Extracted information -

-- ==== Sys2Proof/Laws/PartsTables.lean ====
section
/-! SUPPORT. Parts of a block that operations on the block leave as they were: the current roll, the counter, the sensor geometry, and the sizes of the Roll Table and the Shot Table. -/

namespace Sys2Proof.Machine

@[simp] theorem foldl_rollCurrent {α : Type} (f : State → α → State)
    (h : ∀ s a, (f s a).rolls.current = s.rolls.current) :
    ∀ (l : List α) (s : State), (l.foldl f s).rolls.current = s.rolls.current
  | [], _ => rfl
  | a :: l, s => (foldl_rollCurrent f h l (f s a)).trans (h s a)

@[simp] theorem optional_rollCurrent {α : Type} (f : α → State → State) (h : ∀ a s, (f a s).rolls.current = s.rolls.current)
    (o : Option α) (s : State) : ((o.map f).getD id s).rolls.current = s.rolls.current := by
  cases o <;> simp [h]

@[simp] theorem updateRoll_rollCurrent (i : Nat) (f : Roll → Roll) (s : State) :
    (updateRoll i f s).rolls.current = s.rolls.current := by
  unfold updateRoll
  simp

@[simp] theorem stepFrame_rollCurrent (rollSlot : Nat) (roll : Roll) (shot : Nat) (s : State) :
    (stepFrame rollSlot roll shot s).rolls.current = s.rolls.current := by
  unfold stepFrame
  try dsimp only
  repeat' split
  all_goals simp

@[simp] theorem createShot_rollCurrent (k : Start) (rollSlot : Nat) (roll : Roll) (slot : Nat) (c : Nat × Option Nat) (s : State) :
    (createShot k rollSlot roll slot c s).rolls.current = s.rolls.current := by
  unfold createShot
  simp

@[simp] theorem claimStart_rollCurrent (k : Start) (rollSlot : Nat) (roll : Roll) (s : State) :
    (claimStart k rollSlot roll s).2.rolls.current = s.rolls.current := by
  unfold claimStart
  try dsimp only
  repeat' split
  all_goals simp

@[simp] theorem startIdle_rollCurrent (k : Start) (s : State) :
    (startIdle k s).2.rolls.current = s.rolls.current := by
  unfold startIdle
  try dsimp only
  repeat' split
  all_goals simp

@[simp] theorem startDark_rollCurrent (k : Start) (s : State) :
    (startDark k s).2.rolls.current = s.rolls.current := by
  unfold startDark
  try dsimp only
  repeat' split
  all_goals simp

@[simp] theorem decideStart_rollCurrent (k : Start) (s : State) :
    (decideStart k s).2.rolls.current = s.rolls.current := by
  unfold decideStart
  try dsimp only
  repeat' split
  all_goals simp

@[simp] theorem release_rollCurrent (s : State) :
    (release s).rolls.current = s.rolls.current := by
  unfold release
  try dsimp only
  repeat' split
  all_goals simp

@[simp] theorem giveFrameBack_rollCurrent (s : State) :
    (giveFrameBack s).rolls.current = s.rolls.current := by
  unfold giveFrameBack
  try dsimp only
  repeat' split
  all_goals simp

@[simp] theorem removeOpen_rollCurrent (s : State) :
    (removeOpen s).rolls.current = s.rolls.current := by
  unfold removeOpen
  try dsimp only
  repeat' split
  all_goals simp

@[simp] theorem setRollSlot_rollCurrent (i : Nat) (x : RollSlot) (s : State) :
    (setRollSlot i x s).rolls.current = s.rolls.current := by
  unfold setRollSlot
  simp

@[simp] theorem deliver_rollCurrent (i : SyncInput) (level : Contact) (t : Time) (s : State) :
    (deliver i level t s).rolls.current = s.rolls.current := by
  unfold deliver
  try dsimp only
  repeat' split
  all_goals simp

@[simp] theorem qualify_rollCurrent (i : SyncInput) (s : State) :
    (qualify i s).rolls.current = s.rolls.current := by
  unfold qualify
  try dsimp only
  repeat' split
  all_goals simp

@[simp] theorem armExpired_rollCurrent (s : State) :
    (armExpired s).rolls.current = s.rolls.current := by
  unfold armExpired
  try dsimp only
  repeat' split
  all_goals simp

@[simp] theorem settleOpen_rollCurrent (s : State) :
    (settleOpen s).rolls.current = s.rolls.current := by
  unfold settleOpen
  try dsimp only
  repeat' split
  all_goals simp

@[simp] theorem restartSequencer_rollCurrent (s : State) :
    (restartSequencer s).rolls.current = s.rolls.current := by
  unfold restartSequencer
  try dsimp only
  repeat' split
  all_goals simp

@[simp] theorem restartBlocks_rollCurrent (s : State) :
    (restartBlocks s).rolls.current = s.rolls.current := by
  unfold restartBlocks
  simp

@[simp] theorem restartPart_rollCurrent (tag : Nat) (s : State) :
    (restartPart tag s).rolls.current = s.rolls.current := by
  unfold restartPart
  simp

@[simp] theorem foldl_rollCount {α : Type} (f : State → α → State)
    (h : ∀ s a, (f s a).rolls.slots.length = s.rolls.slots.length) :
    ∀ (l : List α) (s : State), (l.foldl f s).rolls.slots.length = s.rolls.slots.length
  | [], _ => rfl
  | a :: l, s => (foldl_rollCount f h l (f s a)).trans (h s a)

@[simp] theorem optional_rollCount {α : Type} (f : α → State → State) (h : ∀ a s, (f a s).rolls.slots.length = s.rolls.slots.length)
    (o : Option α) (s : State) : ((o.map f).getD id s).rolls.slots.length = s.rolls.slots.length := by
  cases o <;> simp [h]

@[simp] theorem updateRoll_rollCount (i : Nat) (f : Roll → Roll) (s : State) :
    (updateRoll i f s).rolls.slots.length = s.rolls.slots.length := by
  unfold updateRoll
  simp

@[simp] theorem stepFrame_rollCount (rollSlot : Nat) (roll : Roll) (shot : Nat) (s : State) :
    (stepFrame rollSlot roll shot s).rolls.slots.length = s.rolls.slots.length := by
  unfold stepFrame
  try dsimp only
  repeat' split
  all_goals simp

@[simp] theorem createShot_rollCount (k : Start) (rollSlot : Nat) (roll : Roll) (slot : Nat) (c : Nat × Option Nat) (s : State) :
    (createShot k rollSlot roll slot c s).rolls.slots.length = s.rolls.slots.length := by
  unfold createShot
  simp

@[simp] theorem claimStart_rollCount (k : Start) (rollSlot : Nat) (roll : Roll) (s : State) :
    (claimStart k rollSlot roll s).2.rolls.slots.length = s.rolls.slots.length := by
  unfold claimStart
  try dsimp only
  repeat' split
  all_goals simp

@[simp] theorem startIdle_rollCount (k : Start) (s : State) :
    (startIdle k s).2.rolls.slots.length = s.rolls.slots.length := by
  unfold startIdle
  try dsimp only
  repeat' split
  all_goals simp

@[simp] theorem startDark_rollCount (k : Start) (s : State) :
    (startDark k s).2.rolls.slots.length = s.rolls.slots.length := by
  unfold startDark
  try dsimp only
  repeat' split
  all_goals simp

@[simp] theorem decideStart_rollCount (k : Start) (s : State) :
    (decideStart k s).2.rolls.slots.length = s.rolls.slots.length := by
  unfold decideStart
  try dsimp only
  repeat' split
  all_goals simp

@[simp] theorem release_rollCount (s : State) :
    (release s).rolls.slots.length = s.rolls.slots.length := by
  unfold release
  try dsimp only
  repeat' split
  all_goals simp

@[simp] theorem giveFrameBack_rollCount (s : State) :
    (giveFrameBack s).rolls.slots.length = s.rolls.slots.length := by
  unfold giveFrameBack
  try dsimp only
  repeat' split
  all_goals simp

@[simp] theorem removeOpen_rollCount (s : State) :
    (removeOpen s).rolls.slots.length = s.rolls.slots.length := by
  unfold removeOpen
  try dsimp only
  repeat' split
  all_goals simp

@[simp] theorem setRollSlot_rollCount (i : Nat) (x : RollSlot) (s : State) :
    (setRollSlot i x s).rolls.slots.length = s.rolls.slots.length := by
  unfold setRollSlot
  simp

@[simp] theorem setCurrent_rollCount (i : Option Nat) (s : State) :
    (setCurrent i s).rolls.slots.length = s.rolls.slots.length := by
  unfold setCurrent
  simp

@[simp] theorem closeRoll_rollCount (i : Nat) (r : Roll) (s : State) :
    (closeRoll i r s).rolls.slots.length = s.rolls.slots.length := by
  unfold closeRoll
  try dsimp only
  repeat' split
  all_goals simp

@[simp] theorem deliver_rollCount (i : SyncInput) (level : Contact) (t : Time) (s : State) :
    (deliver i level t s).rolls.slots.length = s.rolls.slots.length := by
  unfold deliver
  try dsimp only
  repeat' split
  all_goals simp

@[simp] theorem qualify_rollCount (i : SyncInput) (s : State) :
    (qualify i s).rolls.slots.length = s.rolls.slots.length := by
  unfold qualify
  try dsimp only
  repeat' split
  all_goals simp

@[simp] theorem armExpired_rollCount (s : State) :
    (armExpired s).rolls.slots.length = s.rolls.slots.length := by
  unfold armExpired
  try dsimp only
  repeat' split
  all_goals simp

@[simp] theorem settleOpen_rollCount (s : State) :
    (settleOpen s).rolls.slots.length = s.rolls.slots.length := by
  unfold settleOpen
  try dsimp only
  repeat' split
  all_goals simp

@[simp] theorem restartSequencer_rollCount (s : State) :
    (restartSequencer s).rolls.slots.length = s.rolls.slots.length := by
  unfold restartSequencer
  try dsimp only
  repeat' split
  all_goals simp

@[simp] theorem restartBlocks_rollCount (s : State) :
    (restartBlocks s).rolls.slots.length = s.rolls.slots.length := by
  unfold restartBlocks
  simp

@[simp] theorem restartPart_rollCount (tag : Nat) (s : State) :
    (restartPart tag s).rolls.slots.length = s.rolls.slots.length := by
  unfold restartPart
  simp

@[simp] theorem foldl_counter {α : Type} (f : State → α → State)
    (h : ∀ s a, (f s a).table.counter = s.table.counter) :
    ∀ (l : List α) (s : State), (l.foldl f s).table.counter = s.table.counter
  | [], _ => rfl
  | a :: l, s => (foldl_counter f h l (f s a)).trans (h s a)

@[simp] theorem optional_counter {α : Type} (f : α → State → State) (h : ∀ a s, (f a s).table.counter = s.table.counter)
    (o : Option α) (s : State) : ((o.map f).getD id s).table.counter = s.table.counter := by
  cases o <;> simp [h]

@[simp] theorem updateRecord_counter (n : Nat) (f : Record → Record) (s : State) :
    (updateRecord n f s).table.counter = s.table.counter := by
  unfold updateRecord
  simp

Exercise objective -
Output only an exact transcription of the lines above from the one with "theorem startIdle_rollCurrent (k" up to and including the one with "theorem decideStart_rollCurrent (k".

Task output -
@[simp] theorem startIdle_rollCurrent (k : Start) (s : State) :
    (startIdle k s).2.rolls.current = s.rolls.current := by
  unfold startIdle
  try dsimp only
  repeat' split
  all_goals simp

@[simp] theorem startDark_rollCurrent (k : Start) (s : State) :
    (startDark k s).2.rolls.current = s.rolls.current := by
  unfold startDark
  try dsimp only
  repeat' split
  all_goals simp

@[simp] theorem decideStart_rollCurrent (k : Start) (s : State) :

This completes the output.